Für die Herstellung transgener Bakterien und Pflanzen nutzt man häufig Agrobakterien mit ihrem Ti-Plasmid . Bei der natürlichen Infektion schleust das Bakterium Teile seines Plasmids in die Pflanzenzelle ein und verursacht Tumore. Gentechniker ersetzen die tumorauslösenden Gene durch gewünschte Fremdgene.
Ein bekanntes Beispiel ist die "Anti-Matsch-Tomate": Mittels Antisense-Technik wurde die Produktion des Enzyms Pektinase unterdrückt, das normalerweise die Zellwände abbaut und die Tomate matschig werden lässt. So bleiben die Tomaten länger fest und haltbar.
💡 Anwendungsbeispiel: Bei der Transformation Biologie werden Agrobakterien genutzt, um Nutzpflanzen wie Mais herbizidresistent zu machen oder ihre Inhaltsstoffe zu verändern – ein leistungsstarkes Verfahren, das die moderne Landwirtschaft revolutioniert hat!

Fortpflanzung und Klontechnologien
Es gibt zwei grundlegende Arten der Fortpflanzung: Die ungeschlechtliche (asexuelle) Fortpflanzung erzeugt durch mitotische Teilung genetisch identische Nachkommen (Klone). Sie findet sich als Zweiteilung bei Einzellern oder Knospung bei vielzelligen Organismen und ist in stabilen Lebensräumen vorteilhaft.
Die geschlechtliche (sexuelle) Fortpflanzung hingegen basiert auf der Verschmelzung haploider Keimzellen, die durch Meiose entstehen. Durch zufällige Verteilung der Chromosomen und Crossing-over entsteht eine hohe genetische Variabilität, was einen Vorteil in sich verändernden Umwelten darstellt.

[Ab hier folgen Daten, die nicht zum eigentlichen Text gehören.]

-- ==== Sys2Proof/Machine/Access.lean ====
section
/-!
DEFINITION. Sys2Proof/Machine/Access.lean: the commands that are one bus access of a master (spec/02_register_pages.md, R6, R16 to R27),
each at the register its row names, the debug transport (spec/15_glemi_programming_model.md, R269, R271), and the end of an unlock.
-/
namespace Sys2Proof.Machine

/-! ### One access -/

/-- What the bus returned to a master. -/
def State.setReply (s : State) (m : Nat) (r : Reply) : State := { s with replies := SMap.put (fun _ => {}) s.replies m r }

/-- A read of `n` bytes by a master while the bus runs. -/
def accRead (m : Master) (a n : Nat) (x : Sense) (s : State) : State :=
  if !busLive s then s
  else
    let r := busRead (masterIdx m) a n x s
    (settle r.2).setReply (masterIdx m) r.1

/-- A write of the low `n` bytes of a word by a master while the bus runs. -/
def accWrite (m : Master) (a n : Nat) (v : Word) (s : State) : State :=
  if !busLive s then s
  else
    let r := busWrite (masterIdx m) a n v.toNat s
    (settle r.2).setReply (masterIdx m) r.1

/-- A write of DBG.STEP; the stepped instructions meet what `xs` says, in their order. -/
def accStep (m : Master) (v : Word) (xs : List StepSense) (s : State) : State :=
  if !busLive s then s
  else
    let r := busWrite (masterIdx m) DBG_STEP_CORE.addr 4 v.toNat s
    (settleWith xs r.2).setReply (masterIdx m) r.1

/-- A write of one word. -/
def accWord (m : Master) (a : Nat) (v : Word) (s : State) : State := accWrite m a 4 v s

/-- A read of one word. -/
def accWordRead (m : Master) (a : Nat) (s : State) : State := accRead m a 4 {} s

/-- QCMD's word for an operation. -/
def qcmdWord (op lane q : Nat) : Word := w32 (op * 2 ^ 28 + lane * 2 ^ 24 + q)

/-! ### The page header, unlocks and words without a row of their own (R6, R20, R22, R23) -/

/-- `WARM_RESET_GO`. -/
def execWarmResetGo (m : Master) (s : State) : Out := done s (accWord m SYS_WARM_RESET_GO.addr 1 s)

/-- `SOFT_RESET`. -/
def execSoftReset (m : Master) (p : Nat) (s : State) : Out := done s (accWord m (PG_CTRL_ENABLE p).addr 4 s)

/-- `COMMIT`. -/
def execCommit (m : Master) (p : Nat) (v : Word) (s : State) : Out := done s (accWord m (PG_CTRL_ENABLE p).addr v s)

/-- `PG_KEY_WRITE`. -/
def execPgKeyWrite (m : Master) (p : Nat) (v : Word) (s : State) : Out := done s (accWord m (pageBase p + 0x1C) v s)

/-- `REGISTER_WRITE`. -/
def execRegisterWrite (m : Master) (a n : Nat) (v : Word) (s : State) : Out := done s (accWrite m a n v s)

/-- `ALIAS_WRITE`. -/
def execAliasWrite (m : Master) (a : Nat) (v : Word) (s : State) : Out := done s (accWord m a v s)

Das Klonen bezeichnet die künstlich herbeigeführte ungeschlechtliche Vermehrung zur Erzeugung genetisch identischer Kopien. Bei Säugetieren sind zwei Methoden möglich:
- Embryonenteilung: Ein früher Embryo wird geteilt, solange seine Zellen noch totipotent sind
- Kernübertragung: Der Zellkern einer Körperzelle wird in eine entkernte Eizelle übertragen
💡 Faszinierend: Bei der Transformation Biologie geht es um die Übertragung von Genen zwischen Organismen. Beim Klonen hingegen wird das gesamte Genom eines Individuums reproduziert – zwei unterschiedliche Anwendungen, die unsere Fähigkeit demonstrieren, genetisches Material zu manipulieren!

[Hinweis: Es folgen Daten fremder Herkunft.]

/-- R205 to R218: in DOZE the rule stage and the action unit are off; a point is evaluated by the rules it concerns; a rule whose condition holds fires: it is counted, its hold-off begins, and it waits
in the FIFO of 64 whatever its chain holds, or is lost; a burst starts its count at the firing; the action unit performs the action in front: lines, flags, packets, generators, bursts and retunes, refusals counted; a write of
words 0 and 3 of a rule clears its hidden state. -/
def Obligations.HardyRulesAndActions : Prop :=
  ∀ (s : State) (p : Point) (rest : List Point) (r i : Nat) (f : Firing) (fs : List Firing) (m : Master) (v : Word) (b : Burst),
  r < 4096 → i < 4 →
  let x := s.rule r
  let te := p.te
  let act := s.get (HARDYK_RULE3_ACT r)
  let ra := (HARDYK_RULE0_EN r).addr
  (s.busStopped = true → ∀ c, c ∈ [Instr.evaluationPoint, .event, .lineSet, .lineClear, .pgStartAction, .burst, .retuneAction, .flagSet, .flagClear, .burstEnd] →
    exec c s = .next s) ∧
  (s.busStopped = false → s.points = p :: rest → s.runs 0x3D = false → exec .evaluationPoint s = .next { s with points := rest }) ∧
  (s.busStopped = false → s.points = p :: rest → s.runs 0x3D = true → concernedRules { s with points := rest } p = [r] → s.get (HARDYK_RULE0_OP r) = 0 →
    s.get (HARDYK_RULE3_SMODE r) = 0 → x.lastT ≤ te →
    (termTrue s r p (termA s r) = true → x.holdEnd ≤ te → ∃ t, exec .evaluationPoint s = .next t ∧ t.points = rest ∧
      t.get HARDYK_FIRES_COUNT = min (s.get HARDYK_FIRES_COUNT + 1) 0xFFFFFFFF ∧ t.on HARDYK_LAST_FIRE_VALID = true ∧
      t.get HARDYK_LAST_FIRE_RULE = r ∧ (t.rule r).holdEnd = te + timeCode (s.get (HARDYK_RULE3_H r)) ∧ (t.rule r).lastT = te ∧
      (t.rule r).fires = (x.fires + 1) % 256 ∧ (t.rule r).armed = false ∧ (∀ d, d ≠ r → t.rule d = s.rule d) ∧
      (s.firings.length < 64 →
        t.firings = s.firings ++ [{ rule := r, te := te, slot := p.slot, resultA := (termResult s p (termA s r)).1, next := act }]) ∧
      (64 ≤ s.firings.length → t.firings = s.firings ∧ t.get HARDYK_LOST_FIRINGS = min (s.get HARDYK_LOST_FIRINGS + 1) 0xFFF ∧
        t.on (PG_FAULT_bit 0x3D 1) = true)) ∧
    (termTrue s r p (termA s r) = false ∨ te < x.holdEnd → ∃ t, exec .evaluationPoint s = .next t ∧ t = { s with points := rest, rules := t.rules } ∧
      (t.rule r).lastT = te ∧ (t.rule r).holdEnd = x.holdEnd ∧ (t.rule r).fires = x.fires ∧ ∀ d, d ≠ r → t.rule d = s.rule d)) ∧
  (Serves m 0x3D s → ∃ t, exec (.ruleWrite m r i v) s = .next t ∧ (reply m t).resp = .ok ∧ WordsKept [ra + 4 * i] s t ∧
    t.word (ra + 4 * i) = v ∧ (∀ d, d ≠ r → t.rule d = s.rule d) ∧
    t.rule r = (if i = 0 ∨ i = 3 then { x with armed := false, ta := 0, holdEnd := 0, lastT := 0 } else x)) ∧
  (s.busStopped = false → s.firings = f :: fs → 1 ≤ f.left → f.next < 256 → s.on (HARDYK_ACT_W0_NEXT_EN f.next) = false →
    let kind := s.get (HARDYK_ACT_W0_KIND f.next)
    let arg := s.get (HARDYK_ACT_W0_ARG f.next)
    let arg1 := s.get (HARDYK_ACT_W1_ARG1 f.next)
    let s' : State := { s with firings := fs }
    let Acts (c : Instr) (u : State) : Prop := ∃ t, exec c s = .next t ∧ Leaves s u t
    (kind = 1 → Acts .event (hardyPacket (arg % 512) (arg / 512 % 4) 2
      [f.te % 2 ^ 32, f.te / 2 ^ 32 % 2 ^ 32, arg1 % 256 * 2 ^ 24 + f.rule * 2 ^ 12 + f.slot, f.resultA] s')) ∧
    (kind = 2 → ∃ t, exec .lineSet s = .next t ∧ t.on (lineBit (arg % 128)) = true ∧ WordsKeptBut [(lineBit (arg % 128)).addr] s t) ∧
    (kind = 3 → ∃ t, exec .lineClear s = .next t ∧ t.on (lineBit (arg % 128)) = false ∧ WordsKeptBut [(lineBit (arg % 128)).addr] s t) ∧
    (kind = 4 → let g := arg % 16
      let turned := pgLive s g = false ∨ pgRun s g = false ∨ ((s.pg g).running = true ∧ s.on (PG_CFG_RESTART g) = false)
      (turned → ∃ t, exec .pgStartAction s = .next t ∧ OnlyRegs [HARDYK_ACT_REFUSED_COUNT.addr] s { t with firings := s.firings } ∧
        t.get HARDYK_ACT_REFUSED_COUNT = min (s.get HARDYK_ACT_REFUSED_COUNT + 1) 0xFFFFFFFF) ∧
      (¬ turned → Acts .pgStartAction (pgStart g s.tb s') ∧ ∃ t, exec .pgStartAction s = .next t ∧
        t.get HARDYK_ACT_REFUSED_COUNT = s.get HARDYK_ACT_REFUSED_COUNT ∧ (t.pg g).start = s.tb)) ∧
    (kind = 5 → let q := arg % 512
      let lane := arg / 512 % 4
      let full := (s.queue q).mark.isSome = true ∨ 32 ≤ (s.bursts.filter (fun b => !burstOver b)).length
      let post := arg1 / 2 ^ 16 % 256
      let already : Nat := SMap.get (fun _ => 0) f.closes (4 * q + lane)
      (full ∨ post ≤ already → ∃ t, exec .burst s = .next t ∧ t.bursts.length = s.bursts.length) ∧
      (¬ full → already < post → ∃ t e, exec .burst s = .next t ∧ t.bursts = s.bursts ++ [e] ∧ e.queue = q ∧ e.lane = lane ∧
        e.rule = f.rule ∧ e.te = f.te ∧ e.post = post ∧ e.noticeQueue = arg1 / 2 ^ 7 % 512 ∧ e.noticeLane = arg1 / 2 ^ 5 % 4 ∧
        e.counted = already)) ∧
    (kind = 6 → let q := retuneRequest (arg % 256) s'
      Acts .retuneAction (if q.1 then q.2 else q.2.inc HARDYK_ACT_REFUSED_COUNT)) ∧
    (kind = 7 → ∃ t, exec .flagSet s = .next t ∧ t.on (flagBit arg) = true ∧ OnlyRegs [SEQ_FLAGS_FLAG.addr] s { t with firings := s.firings } ∧
      ∀ j, j < 32 → j ≠ arg % 32 → t.on (flagBit j) = s.on (flagBit j)) ∧
    (kind = 8 → ∃ t, exec .flagClear s = .next t ∧ t.on (flagBit arg) = false ∧ OnlyRegs [SEQ_FLAGS_FLAG.addr] s { t with firings := s.firings } ∧
      ∀ j, j < 32 → j ≠ arg % 32 → t.on (flagBit j) = s.on (flagBit j))) ∧
  (s.busStopped = false → s.bursts.find? burstOver = none → exec .burstEnd s = .next s) ∧
  (s.busStopped = false → s.bursts.find? burstOver = some b → ∃ t, exec .burstEnd s = .next t ∧
    Leaves s (burstPacket b false { s with bursts := s.bursts.erase b }) t)

/-! ### Tongs (spec/13) -/

namespace Sys2Proof.Claims

/-- Master `m` has a software port of its own. -/
def hasPort (s : State) (m : Master) : Prop := masterIdx m < cores s.variant ∨ m = .host

/-- Packets of a queue are told apart by their identities: what a queue keeps from its packets' births on. -/
def distinctIds (x : Queue) : Prop := (x.pkts.map (fun p => p.id)).Nodup

end Sys2Proof.Claims

/-- R219, R221, R222, R225, R226, R231, R240: an open takes a free cell for the descriptor or answers why not; a word goes to the next place of the
open packet; a close writes LEN, and POISON where a word was written poisoned, and makes
the packet readable; a port without an open packet answers NO_OPEN, and one whose packet was refused
ignores the words. -/
def Obligations.QueueWrites : Prop :=
  ∀ (s : State) (m : Master) (v : Word) (p : Packet) (q : Nat), Serves m 0x40 s → q < 512 →
  let k := masterIdx m
  let x := s.queue q
  let stat := (TONGS_WR_STAT_OPEN k).addr
  let bad := (PG_FAULT_bit 0x40 5).addr
  let Ignored (i : Instr) : Prop := ∃ t, exec i s = .next t ∧ (reply m t).resp = .ok ∧ t.tongs = s.tongs ∧ t.mem = s.mem ∧ WordsKeptBut [] s t
  let Stat (t : State) (isOpen : Bool) (r : Nat) (w : WritePort) : Prop := (reply m t).resp = .ok ∧ t.on (TONGS_WR_STAT_OPEN k) = isOpen ∧
    t.get (TONGS_WR_STAT_RESULT k) = r ∧ t.wport k = w ∧ ∀ j, j ≠ k → t.wport j = s.wport j
  (¬ hasPort s m → Ignored (.wrOpen m v) ∧ Ignored (.wrData m v) ∧ Ignored (.wrClose m v) ∧ Ignored (.skip m)) ∧
  (hasPort s m →
    (bit v.toNat 31 = true → (∀ j, s.wport k ≠ .opened j) →
      let type := v.toNat / 2 ^ 16 % 16
      let sub := v.toNat / 2 ^ 20 % 1024
      let lane := v.toNat / 2 ^ 9 % 4
      (type ≠ 5 → type ≠ 8 → ∃ t, exec (.wrOpen m v) s = .next t ∧ Stat t false 5 (s.wport k) ∧ t.on (PG_FAULT_bit 0x40 5) = true ∧
        WordsKeptBut [stat, bad] s t) ∧
      (v.toNat % 512 = q → type = 5 ∨ type = 8 →
        (s.on (TONGSQ_Q0_EN q) = false → ∃ t, exec (.wrOpen m v) s = .next t ∧ Stat t false 1 .refused ∧ t.on (PG_FAULT_bit 0x40 3) = true ∧
          t.get (TONGSQ_Q11_REFUSED q) = min (s.get (TONGSQ_Q11_REFUSED q) + 1) 0xFFFFFFFF ∧ t.queue q = x) ∧
        (s.on (TONGSQ_Q0_EN q) = true → hasRoom q s = false → s.on (TONGSQ_Q0_FULL_POLICY q) = false →
          ∃ t, exec (.wrOpen m v) s = .next t ∧ Stat t false 2 .refused ∧ t.on (TONGSQ_Q5_OVERRUN q) = true ∧
            t.get (TONGSQ_Q11_REFUSED q) = min (s.get (TONGSQ_Q11_REFUSED q) + 1) 0xFFFFFFFF ∧ t.queue q = x) ∧
        (s.on (TONGSQ_Q0_EN q) = true → hasRoom q s = true → ∃ t z c, exec (.wrOpen m v) s = .next t ∧ Stat t true 0 (.opened q) ∧
          (t.queue q).pkts = x.pkts ++ [z] ∧ z.lane = lane ∧ z.writer = .software k ∧ z.cells = [c] ∧ c < 32768 ∧ c ∉ busyCells s ∧
          z.words = 1 ∧ z.opened = true ∧ z.readable = false ∧ t.memWord (0x20000000 + c * 64) = 0xFFFF + type * 2 ^ 16 + sub * 2 ^ 20 ∧
          BytesKept (0x20000000 + c * 64) 4 s t))) ∧
    (s.wport k = .idle → ∃ t, exec (.wrData m v) s = .next t ∧ Stat t (s.on (TONGS_WR_STAT_OPEN k)) 4 .idle ∧
      t.on (PG_FAULT_bit 0x40 5) = true ∧ WordsKeptBut [stat, bad] s t) ∧
    (s.wport k = .refused → Ignored (.wrData m v)) ∧
    (s.wport k = .opened q → distinctIds x → x.openOf (.software k) = some p → p.offed = false → s.on (TONGSQ_Q0_EN q) = true → p.words < 16384 →
      p.words % 16 ≠ 0 → ∃ t z, exec (.wrData m v) s = .next t ∧ t.wport k = .opened q ∧ (t.queue q).find p.id = some z ∧ z.words = p.words + 1 ∧
        z.cells = p.cells ∧ z.opened = true ∧ z.writer = p.writer ∧ t.memWord (p.addr p.words) = v.toNat ∧ BytesKept (p.addr p.words) 4 s t) ∧
    (bit v.toNat 31 = true →
      (s.wport k = .idle → ∃ t, exec (.wrClose m v) s = .next t ∧ Stat t (s.on (TONGS_WR_STAT_OPEN k)) 4 .idle ∧
        t.on (PG_FAULT_bit 0x40 5) = true ∧ WordsKeptBut [stat, bad] s t) ∧
      (s.wport k = .refused → ∃ t, exec (.wrClose m v) s = .next t ∧ t.wport k = .idle ∧ t.mem = s.mem ∧ WordsKeptBut [] s t) ∧
      (s.wport k = .opened q → distinctIds x → x.openOf (.software k) = some p → p.done = false → (∀ c, c ∈ p.cells → c < 32768) →
        let len := 4 * (p.words - 1) - (if p.words ≤ 1 then 0 else v.toNat % 4)
        ∃ t z, exec (.wrClose m v) s = .next t ∧ Stat t false 0 .idle ∧ (t.queue q).find p.id = some z ∧ z.opened = false ∧ z.readable = true ∧
          z.words = p.words ∧ z.cells = p.cells ∧ t.memWord (p.addr 0) % 2 ^ 16 = len % 2 ^ 16 ∧
          (bit v.toNat 30 = true → bit (t.memWord (p.addr 0)) 30 = true) ∧ (p.bad ≠ [] → bit (t.memWord (p.addr 0)) 31 = true) ∧
          t.get (TONGSQ_Q14_CLOSED q) = (s.get (TONGSQ_Q14_CLOSED q) + 1) % 2 ^ 32)))

/-- R227, R228, R230, R233, R239, R302, R376: the owner's reads deliver a packet word by word with its SOP and EOP, and the packet is freed after its
EOP; no other master gets data; a skip abandons the packet; MARK, REWIND, RELEASE and FLUSH have their results and leave the mark, the reader and
the packets as their rules say; a notice is released when its hold ends; a tested cell returns or is retired. -/
def Obligations.QueueReadsAndMarks : Prop :=
  ∀ (s : State) (m : Master) (p : Packet) (q lane c : Nat) (pass : Bool), q < 512 → lane < 4 → c < 32768 →
  let k := masterIdx m
  let x := s.queue q
  let Result (i : Instr) (r : Nat) (Q : State → Prop) : Prop := ∃ t, exec i s = .next t ∧ (reply m t).resp = .ok ∧ t.get TONGS_QCMD_STAT_RESULT = r ∧ Q t
  let refused (t : State) : Prop := t.on (PG_FAULT_bit 0x40 4) = true ∧ t.tongs = s.tongs ∧ t.mem = s.mem
  (Serves m 0x40 s → (hasPort s m → s.get (TONGS_RD_SEL_QUEUE k) = q →
    let Reads (tag data : Nat) (Q : State → Prop) : Prop := ∃ t, exec (.rdData m .clean) s = .next t ∧ reply m t = { resp := .ok, data := w32 data } ∧
      t.get (TONGS_RD_TAG_TAG k) = tag ∧ Q t
    (ownerOf s q ≠ k → Reads 0 0 (fun t => t.on (PG_FAULT_bit 0x40 2) = true ∧ t.tongs = s.tongs)) ∧
    (ownerOf s q = k → x.reader = none → x.head = none → Reads 0 0 (fun t => t.tongs = s.tongs)) ∧
    (ownerOf s q = k → distinctIds x → x.find p.id = some p → p.opened = false → p.bad = [] →
      (x.reader = none → x.head = some p → 2 ≤ p.words → Reads 0xC0 (s.memWord (p.addr 0)) (fun t =>
        (t.queue q).reader = some { id := p.id, next := 1 } ∧ t.mem = s.mem ∧ (t.queue q).pkts = x.pkts)) ∧
      (x.reader = none → x.head = some p → p.words = 1 → Reads (0xE0 + 8 * b2n (bit (s.memWord (p.addr 0)) 31)) (s.memWord (p.addr 0)) (fun t =>
        (t.queue q).reader = none ∧ ∀ z, (t.queue q).find p.id = some z → z.done = true)) ∧
      (∀ n, 0 < n → n < p.words → x.reader = some { id := p.id, next := n } →
        (n + 1 < p.words → Reads 0x80 (s.memWord (p.addr n)) (fun t => (t.queue q).reader = some { id := p.id, next := n + 1 } ∧
          (t.queue q).pkts = x.pkts)) ∧
        (n + 1 = p.words → Reads (0xA0 + 8 * b2n (bit (s.memWord (p.addr 0)) 31)) (s.memWord (p.addr n)) (fun t => (t.queue q).reader = none ∧
          (x.held p = false → (t.queue q).find p.id = none) ∧ ∀ z, (t.queue q).find p.id = some z → z.done = true)))) ∧
    (ownerOf s q = k → ∃ t, exec (.skip m) s = .next t ∧ (reply m t).resp = .ok ∧ (t.queue q).reader = none ∧
      (x.reader = none → t.tongs = s.tongs)) ∧
    (ownerOf s q ≠ k → ∃ t, exec (.skip m) s = .next t ∧ (reply m t).resp = .ok ∧ t.tongs = s.tongs)) ∧
  (x.mark.isSome = true → Result (.mark m q lane) 2 refused) ∧
  (x.mark = none → Result (.mark m q lane) 1 (fun t => (t.queue q).pkts = x.pkts ∧ t.on (TONGSQ_Q5_MARK_SET q) = true ∧
    t.get (TONGSQ_Q5_MARK_LANE q) = lane ∧
    (t.queue q).mark = some ⟨lane, (x.pkts.find? (fun y => y.lane == lane && y.readable && !y.done)).map (fun y => y.id)⟩)) ∧
  (x.mark = none ∨ (∃ l i, x.mark = some ⟨l, i⟩ ∧ l ≠ lane) → Result (.rewind m q lane) 2 refused) ∧
  (∀ i, x.mark = some ⟨lane, i⟩ → Result (.rewind m q lane) 1 (fun t => (t.queue q).mark = x.mark ∧
    (i.isSome = true → ∀ z, z ∈ (t.queue q).pkts → ((t.queue q).held z = true → z.done = false) ∧
      ((t.queue q).held z = false → z.lane = lane → z.readable = true → z.done = true)))) ∧
  Result (.release m q) 1 (fun t => (t.queue q).mark = none ∧ t.on (TONGSQ_Q5_MARK_SET q) = false ∧ ∀ b, b ∈ t.bursts → b.queue = q → b.counted < b.post → b.markLost = true) ∧
  Result (.flush m q) 1 (fun t => (t.queue q).mark = none ∧ (t.queue q).reader = none ∧
    ∀ z, z ∈ (t.queue q).pkts → ¬ (z.readable = true ∧ z.opened = false))) ∧
  (releasable s q = true → s.on (TONGSQ_Q5_NOTICE q) = true → ∃ t, exec (.noticeRelease q) s = .next t ∧ (t.queue q).released = true ∧
    (t.queue q).pkts = x.pkts ∧ WordsKeptBut [] s t) ∧
  (releasable s q = false → exec (.noticeRelease q) s = .next s) ∧
  (c ∉ s.tongs.withdrawn → exec (.cellTestDone c pass) s = .next s) ∧
  (c ∈ s.tongs.withdrawn →
    (∃ t, exec (.cellTestDone c true) s = .next t ∧ t.tongs.withdrawn = s.tongs.withdrawn.erase c ∧ (t.cellErr c).tested = true ∧
      t.tongs.queues = s.tongs.queues) ∧
    (∀ j, j < 256 → s.on (TONGS_RETIRE_VALID j) = false → (∀ i, i < j → s.on (TONGS_RETIRE_VALID i) = true) →
      ∃ t, exec (.cellTestDone c false) s = .next t ∧ t.tongs.withdrawn = s.tongs.withdrawn.erase c ∧ t.on (TONGS_RETIRE_VALID j) = true ∧
        t.get (TONGS_RETIRE_CELL j) = c ∧ t.on (PG_FAULT_bit 0x40 6) = true ∧ Recorded 0x0090 s t))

Klonen bei Tieren und Pflanzen
Das berühmteste Beispiel für Klonen ist Schaf Dolly, das 1996 durch Kernübertragung entstand. Dabei wurde der Zellkern einer Körperzelle eines Schafes B in die entkernte Eizelle eines Schafes A übertragen. Der so entstandene Embryo entwickelte sich im Uterus eines dritten Schafes C (Ammenschaf) und wurde als genetische Kopie von Schaf B geboren.
Bei Pflanzen ist das Klonen wesentlich einfacher und wird schon lange praktiziert. Zwei häufig angewandte Methoden sind:
Kalluskulturen: Aus angeschnittenen Pflanzenteilen werden unter sterilen Bedingungen Zellhaufen (Kallus) aus undifferenzierten, totipotenten Zellen erzeugt. Durch gezielte Veränderung des Nährmediums können sich diese Zellen zu vollständigen Pflanzen entwickeln, die genetisch identisch mit der Ausgangspflanze sind.
Antherenkulturen: Hierbei werden Staubbeutel (Antheren) mit unreifen Pollen auf Nährmedien gebracht. Die haploiden Pollen teilen sich und bilden Kalli, deren Chromosomensatz später durch Behandlung mit Colchizin verdoppelt werden kann, um diploide Pflanzen zu erhalten.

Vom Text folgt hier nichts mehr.